▶ _Exercise directions_:
Copy exactly, please, each line of the data below until the line that contains "(doCancelSale p).1.till = p.till := by" has been copied, beginning at the top.

▶ _Exercise input_:
@[simp] theorem doBackToItems_frame (p : Lane) :
    (doBackToItems p).1.now = p.now ∧ (doBackToItems p).1.scale = p.scale ∧
    (doBackToItems p).1.store = p.store ∧ (doBackToItems p).1.swipe = p.swipe ∧
    (doBackToItems p).1.till = p.till ∧ (doBackToItems p).1.composer = p.composer ∧
    (doBackToItems p).1.printer = p.printer := by
  unfold doBackToItems; try simp only [checked]
  all_goals ((repeat' split) <;> first | (simp; done) | simp_all)

@[simp] theorem Lane.cancelSale_frame (p : Lane) :
    (p.cancelSale).1.now = p.now ∧ (p.cancelSale).1.store = p.store ∧ (p.cancelSale).1.swipe = p.swipe ∧
    (p.cancelSale).1.till = p.till := by
  unfold Lane.cancelSale; try simp only [checked]
  all_goals ((repeat' split) <;> first | (simp; done) | simp_all)

@[simp] theorem doCancelSale_frame (p : Lane) :
    (doCancelSale p).1.now = p.now ∧ (doCancelSale p).1.store = p.store ∧ (doCancelSale p).1.swipe = p.swipe ∧
    (doCancelSale p).1.till = p.till := by
  unfold doCancelSale; try simp only [checked]
  all_goals ((repeat' split) <;> first | (simp; done) | simp_all)

@[simp] theorem Lane.suspendSale_frame (p : Lane) :
    (p.suspendSale).1.now = p.now ∧ (p.suspendSale).1.store = p.store ∧ (p.suspendSale).1.swipe = p.swipe ∧
    (p.suspendSale).1.cards = p.cards ∧ (p.suspendSale).1.till = p.till ∧
    (p.suspendSale).1.composer = p.composer ∧ (p.suspendSale).1.printer = p.printer := by
  unfold Lane.suspendSale; try simp only [checked]
  all_goals ((repeat' split) <;> first | (simp; done) | simp_all)

@[simp] theorem doSuspend_frame (p : Lane) :
    (doSuspend p).1.now = p.now ∧ (doSuspend p).1.store = p.store ∧ (doSuspend p).1.swipe = p.swipe ∧
    (doSuspend p).1.cards = p.cards ∧ (doSuspend p).1.till = p.till ∧ (doSuspend p).1.composer = p.composer ∧
    (doSuspend p).1.printer = p.printer := by
  unfold doSuspend; try simp only [checked]
  all_goals ((repeat' split) <;> first | (simp; done) | simp_all)

@[simp] theorem Lane.resumeSale_frame (p : Lane) :
    (p.resumeSale).1.now = p.now ∧ (p.resumeSale).1.link = p.link ∧ (p.resumeSale).1.scale = p.scale ∧
    (p.resumeSale).1.store = p.store ∧ (p.resumeSale).1.swipe = p.swipe ∧ (p.resumeSale).1.cards = p.cards ∧
    (p.resumeSale).1.till = p.till ∧ (p.resumeSale).1.composer = p.composer ∧
    (p.resumeSale).1.printer = p.printer := by
  unfold Lane.resumeSale; try simp only [checked]
  all_goals ((repeat' split) <;> first | (simp; done) | simp_all)

@[simp] theorem doResume_frame (p : Lane) :
    (doResume p).1.now = p.now ∧ (doResume p).1.link = p.link ∧ (doResume p).1.scale = p.scale ∧
    (doResume p).1.store = p.store ∧ (doResume p).1.swipe = p.swipe ∧ (doResume p).1.cards = p.cards ∧
    (doResume p).1.till = p.till ∧ (doResume p).1.composer = p.composer ∧ (doResume p).1.printer = p.printer := by
  unfold doResume; try simp only [checked]
  all_goals ((repeat' split) <;> first | (simp; done) | simp_all)

@[simp] theorem doDropSuspended_frame (p : Lane) :
    (doDropSuspended p).1.now = p.now ∧ (doDropSuspended p).1.link = p.link ∧
    (doDropSuspended p).1.scale = p.scale ∧ (doDropSuspended p).1.store = p.store ∧
    (doDropSuspended p).1.swipe = p.swipe ∧ (doDropSuspended p).1.cards = p.cards ∧
    (doDropSuspended p).1.till = p.till ∧ (doDropSuspended p).1.composer = p.composer ∧
    (doDropSuspended p).1.printer = p.printer := by
  unfold doDropSuspended; try simp only [checked]
  all_goals ((repeat' split) <;> first | (simp; done) | simp_all)

@[simp] theorem doSaleStatus_frame (p : Lane) :
    (doSaleStatus p).1.now = p.now ∧ (doSaleStatus p).1.link = p.link ∧ (doSaleStatus p).1.sale = p.sale ∧
    (doSaleStatus p).1.scale = p.scale ∧ (doSaleStatus p).1.store = p.store ∧
    (doSaleStatus p).1.swipe = p.swipe ∧ (doSaleStatus p).1.cards = p.cards ∧
    (doSaleStatus p).1.till = p.till ∧ (doSaleStatus p).1.composer = p.composer ∧
    (doSaleStatus p).1.printer = p.printer := by
  unfold doSaleStatus; try simp only [checked]
  all_goals ((repeat' split) <;> first | (simp; done) | simp_all)

@[simp] theorem doSaleItems_frame (first count : Nat) (p : Lane) :
    (doSaleItems first count p).1.now = p.now ∧ (doSaleItems first count p).1.link = p.link ∧
    (doSaleItems first count p).1.sale = p.sale ∧ (doSaleItems first count p).1.scale = p.scale ∧
    (doSaleItems first count p).1.store = p.store ∧ (doSaleItems first count p).1.swipe = p.swipe ∧
    (doSaleItems first count p).1.cards = p.cards ∧ (doSaleItems first count p).1.till = p.till ∧
    (doSaleItems first count p).1.composer = p.composer ∧ (doSaleItems first count p).1.printer = p.printer := by
  unfold doSaleItems; try simp only [checked]
  all_goals ((repeat' split) <;> first | (simp; done) | simp_all)

/-! ## Resets -/

@[simp] theorem Lane.resetInput_frame (i : ResetInputs) (torn : TornRecord) (p : Lane) :
    (p.resetInput i torn).now = p.now := by
  simp [Lane.resetInput, Lane.startUp]

@[simp] theorem Lane.cutForReset_frame (p : Lane) :
    p.cutForReset.now = p.now ∧ p.cutForReset.link = p.link ∧ p.cutForReset.sale = p.sale ∧
    p.cutForReset.store = p.store ∧ p.cutForReset.swipe = p.swipe ∧ p.cutForReset.cards = p.cards ∧
    p.cutForReset.composer = p.composer ∧ p.cutForReset.printer = p.printer := by
  unfold Lane.cutForReset; try simp only [checked]
  all_goals ((repeat' split) <;> first | (simp; done) | simp_all)

@[simp] theorem Lane.laneReset_frame (p : Lane) :
    p.laneReset.now = p.now ∧ p.laneReset.store = p.store := by
  unfold Lane.laneReset; try simp only [checked]
  all_goals ((repeat' split) <;> first | (simp; done) | simp_all)

/-! ## The lane link -/

@[simp] theorem doStatus_frame (p : Lane) :
    (doStatus p).1.now = p.now ∧ (doStatus p).1.link = p.link ∧ (doStatus p).1.sale = p.sale ∧
    (doStatus p).1.scale = p.scale ∧ (doStatus p).1.store = p.store ∧ (doStatus p).1.swipe = p.swipe ∧
    (doStatus p).1.cards = p.cards ∧ (doStatus p).1.till = p.till ∧ (doStatus p).1.composer = p.composer ∧
    (doStatus p).1.printer = p.printer := by
  unfold doStatus; try simp only [checked]
  all_goals ((repeat' split) <;> first | (simp; done) | simp_all)

@[simp] theorem doFlagsClear_frame (set : BitVec 16) (p : Lane) :
    (doFlagsClear set p).1.now = p.now ∧ (doFlagsClear set p).1.sale = p.sale ∧
    (doFlagsClear set p).1.scale = p.scale ∧ (doFlagsClear set p).1.store = p.store ∧
    (doFlagsClear set p).1.swipe = p.swipe ∧ (doFlagsClear set p).1.cards = p.cards ∧
    (doFlagsClear set p).1.till = p.till ∧ (doFlagsClear set p).1.composer = p.composer ∧
    (doFlagsClear set p).1.printer = p.printer := by
  unfold doFlagsClear; try simp only [checked]
  all_goals ((repeat' split) <;> first | (simp; done) | simp_all)

@[simp] theorem doEventMask_frame (set : BitVec 32) (p : Lane) :
    (doEventMask set p).1.now = p.now ∧ (doEventMask set p).1.sale = p.sale ∧
    (doEventMask set p).1.scale = p.scale ∧ (doEventMask set p).1.store = p.store ∧
    (doEventMask set p).1.swipe = p.swipe ∧ (doEventMask set p).1.cards = p.cards ∧
    (doEventMask set p).1.till = p.till ∧ (doEventMask set p).1.composer = p.composer ∧
    (doEventMask set p).1.printer = p.printer := by
  unfold doEventMask; try simp only [checked]
  all_goals ((repeat' split) <;> first | (simp; done) | simp_all)

@[simp] theorem doClockSet_frame (t : DateTime) (p : Lane) :
    (doClockSet t p).1.now = p.now ∧ (doClockSet t p).1.sale = p.sale ∧ (doClockSet t p).1.scale = p.scale ∧
    (doClockSet t p).1.store = p.store ∧ (doClockSet t p).1.swipe = p.swipe ∧
    (doClockSet t p).1.cards = p.cards ∧ (doClockSet t p).1.till = p.till ∧
    (doClockSet t p).1.composer = p.composer ∧ (doClockSet t p).1.printer = p.printer := by
  unfold doClockSet; try simp only [checked]
  all_goals ((repeat' split) <;> first | (simp; done) | simp_all)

▶ _Output of the exercise_:
@[simp] theorem doBackToItems_frame (p : Lane) :
    (doBackToItems p).1.now = p.now ∧ (doBackToItems p).1.scale = p.scale ∧
    (doBackToItems p).1.store = p.store ∧ (doBackToItems p).1.swipe = p.swipe ∧
    (doBackToItems p).1.till = p.till ∧ (doBackToItems p).1.composer = p.composer ∧
    (doBackToItems p).1.printer = p.printer := by
  unfold doBackToItems; try simp only [checked]
  all_goals ((repeat' split) <;> first | (simp; done) | simp_all)

@[simp] theorem Lane.cancelSale_frame (p : Lane) :
    (p.cancelSale).1.now = p.now ∧ (p.cancelSale).1.store = p.store ∧ (p.cancelSale).1.swipe = p.swipe ∧
    (p.cancelSale).1.till = p.till := by
  unfold Lane.cancelSale; try simp only [checked]
  all_goals ((repeat' split) <;> first | (simp; done) | simp_all)

@[simp] theorem doCancelSale_frame (p : Lane) :
    (doCancelSale p).1.now = p.now ∧ (doCancelSale p).1.store = p.store ∧ (doCancelSale p).1.swipe = p.swipe ∧
    (doCancelSale p).1.till = p.till := by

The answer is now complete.